The children — blessedly and also appropriately — did not understand why these people were dangerous, and I did not want to explain.

I just wanted them to keep moving as quickly as possible away from the old warehouse where I knew the dangerous people were hanging out.

Deep breath in.

Deep breath out.

I woke up with a burst of adrenaline coursing through my bloodstream and a mixed feeling of panic and relief.

Panic that maybe I hadn’t been able to rescue the children in my dream.

And relief that it was “only” a dream.

Fox Sleeping

Deep breath in.

Deep breath out.

Except — obvious to anyone who reads the news or watches TV or listens to the radio — my blessed nightmare is the horrific reality for hundreds of thousands of human beings on planet earth.

Syria.

Nigeria.

Afghanistan.

Mexico.

Iraq.

Cameroon.

Turkey.

Niger.

Chad.

Somalia.

Pakistan.

Libya.

Yemen.

Sudan.

Egypt.

Ethiopia.

Ukraine.

South Sudan.

Israel.

Palestine.

Myanmar.

Thailand.

Columbia.

The list of countries with ongoing bloody conflicts is long.

And here in the USA we mostly don’t think about them.

And that’s just the human-to-human devastation…

There is also an extraordinary wave of extinction of other forms of life on planet earth unfolding right now… and most humans don’t want to think about that either.

bear-sleeping

We are ignorant — choosing to ignore the complicated and heart-breaking repercussions of our actions because it is too painful.
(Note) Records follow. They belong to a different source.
/-- The largest finite element value of a block format (R112, R114). -/
def maxBlockElem (f : Fmt) : Nat × Int := if f == .int8 then (127, -6) else maxFinite f

/-- The smallest `e` with m * 2^x * 2^(-e) not above (n, y): found from the difference of the logarithms. -/
def fitExp (m : Nat) (x : Int) (n : Nat) (y : Int) : Int :=
  let e := magLog m x - magLog n y
  if magLe m (x - e) n y then e else e + 1

/-- The block exponent of R127 for the largest magnitude of a block. -/
def blockExp (f : Fmt) (amax : Fp) : Int :=
  match amax with
  | .fin _ m e => if m = 0 then -127
      else min (max (fitExp m e (maxBlockElem f).1 (maxBlockElem f).2) (-127)) 127
  | _ => -127

/-- An element of a block written under the block exponent (R127). -/
def convertBlock (f : Fmt) (mode : RoundMode) (e : Int) (x : Fp) : Nat :=
  match f with
  | .int8 => (convert .int8 mode (fpScale (6 - e) x)).w
  | f => (convert f mode (fpScale (-e) x)).w

/-- The largest magnitude among finite values. -/
def maxMag (xs : List Fp) : Fp :=
  xs.foldl (fun a x => if fpIsFin x && fpLt a (fpAbs x) then fpAbs x else a) (.fin false 0 0)

/-! ## FP32X (R115) -/

/-- The value of an FP32X word pair: high plane word and extension word. -/
def f32xVal (hi : W32) (ext : W16) : Fp :=
  let ex := bits hi.toNat 30 23
  let fr := (hi.toNat % 2 ^ 23) * 2 ^ 16 + ext.toNat
  let neg := bitSet hi.toNat 31
  if ex = 255 then (if hi.toNat % 2 ^ 23 = 0 then .inf neg else .nan)
  else if ex = 0 then .fin neg fr (-126 - 39)
  else .fin neg (2 ^ 39 + fr) ((ex : Int) - 127 - 39)

/-- A value rounded to FP32X, round to nearest even; the extension word is 0 where the exponent is 0xFF. -/
def f32xOf (mode : RoundMode) (x : Fp) : W32 × W16 :=
  match x with
  | .nan => (0x7FC00000, 0)
  | .inf n => (BitVec.ofNat 32 (infBits .fp32 n), 0)
  | .fin n m e =>
    let r := roundMag mode 39 (-126) m e
    let s := if n then 2 ^ 47 else 0
    if r.1 = 0 then (BitVec.ofNat 32 (s / 2 ^ 16), 0)
    else
      let l := magLog r.1 r.2
      if l > 127 then (BitVec.ofNat 32 (infBits .fp32 n), 0)
      else
        let w := if l < -126 then s + shiftTo r.1 r.2 (-126 - 39)
                 else s + ((l + 127).toNat - 1) * 2 ^ 39 + shiftTo r.1 r.2 (l - 39)
        (BitVec.ofNat 32 (w / 2 ^ 16), BitVec.ofNat 16 w)

/-! ## FP64 (R151, R376) -/

/-- The value of FP64 bits. -/
def f64val (w : Nat) : Fp :=
  let neg := bitSet w 63
  let ex := bits w 62 52
  let fr := w % 2 ^ 52
  if ex = 2047 then (if fr = 0 then .inf neg else .nan)
  else if ex = 0 then .fin neg fr (-1074)
  else .fin neg (2 ^ 52 + fr) ((ex : Int) - 1075)

/-- The FP64 bits of a value, rounded to nearest even; the canonical NaN. -/
def f64of (x : Fp) : Nat :=
  match x with
  | .nan => 0x7FF8000000000000
  | .inf n => (if n then 2 ^ 63 else 0) + 0x7FF0000000000000
  | .fin n m e =>
    let r := roundMag .nearestEven 52 (-1022) m e
    let sg := if n then 2 ^ 63 else 0
    if r.1 = 0 then sg
    else
      let l := magLog r.1 r.2
      if 1023 < l then sg + 0x7FF0000000000000
      else if l < -1022 then sg + shiftTo r.1 r.2 (-1074)
      else sg + ((l + 1023).toNat - 1) * 2 ^ 52 + shiftTo r.1 r.2 (l - 52)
And because the challenges of how we might change some of these patterns seem too vast.

And because our media tends to give us a very limited glimpse of what is happening here on planet earth.

And because our media — which at its most basic level exists to entice human beings to BUY THINGS — has very little incentive to do anything other than reinforce the allure of fame and wealth and celebrity and insane over-consumption.

Over-consumption of cars and alcohol and clothing and accessories and medication and food products and music and fossil fuels and hair dye and eyeliner and TV shows and lipstick and sunblock and pesticides and movies and plastic bags and electronic devices and travel and “entertainment” and a myriad other things that most of us do not need.

Deep breath in.

Deep breath out.

piglets-sleeping

“When I’m worried and I can’t sleep, I count my blessings instead of sheep,” the songwriter Irving Berlin once wrote and set to music.

According to Wikipedia (and a book edited by local musical expert Ben Sears called The Irving Berlin Reader) it was based on Berlin’s real life struggle with insomnia.

He wrote in a letter to Joseph Schenck:

“I’m enclosing a lyric of a song I finished here and which I am going to publish immediately… You have always said that I commercial my emotions and many times you were wrong, but this particular song is based on what really happened… The story is in its verse, which I don’t think I’ll publish. As I say in the lyrics, sometime ago, after the worst kind of a sleepless night, my doctor came to see me and after a lot of self-pity, belly-aching and complaining about my insomnia, he looked at me and said ‘speaking of doing something about insomnia, did you ever try counting your blessings?’”

koala-sleeping

Mr. Berlin certainly had experienced many things that might have hung heavily on his heart.

He emigrated to the US when he was a small child to escape the anti-semitic pogroms unfolding in Czarist Russia.

His father died when he was young, which catalyzed Irving (or Izzy as he was called by his family) into leaving school and earning money as a paper boy on the streets of lower Manhattan.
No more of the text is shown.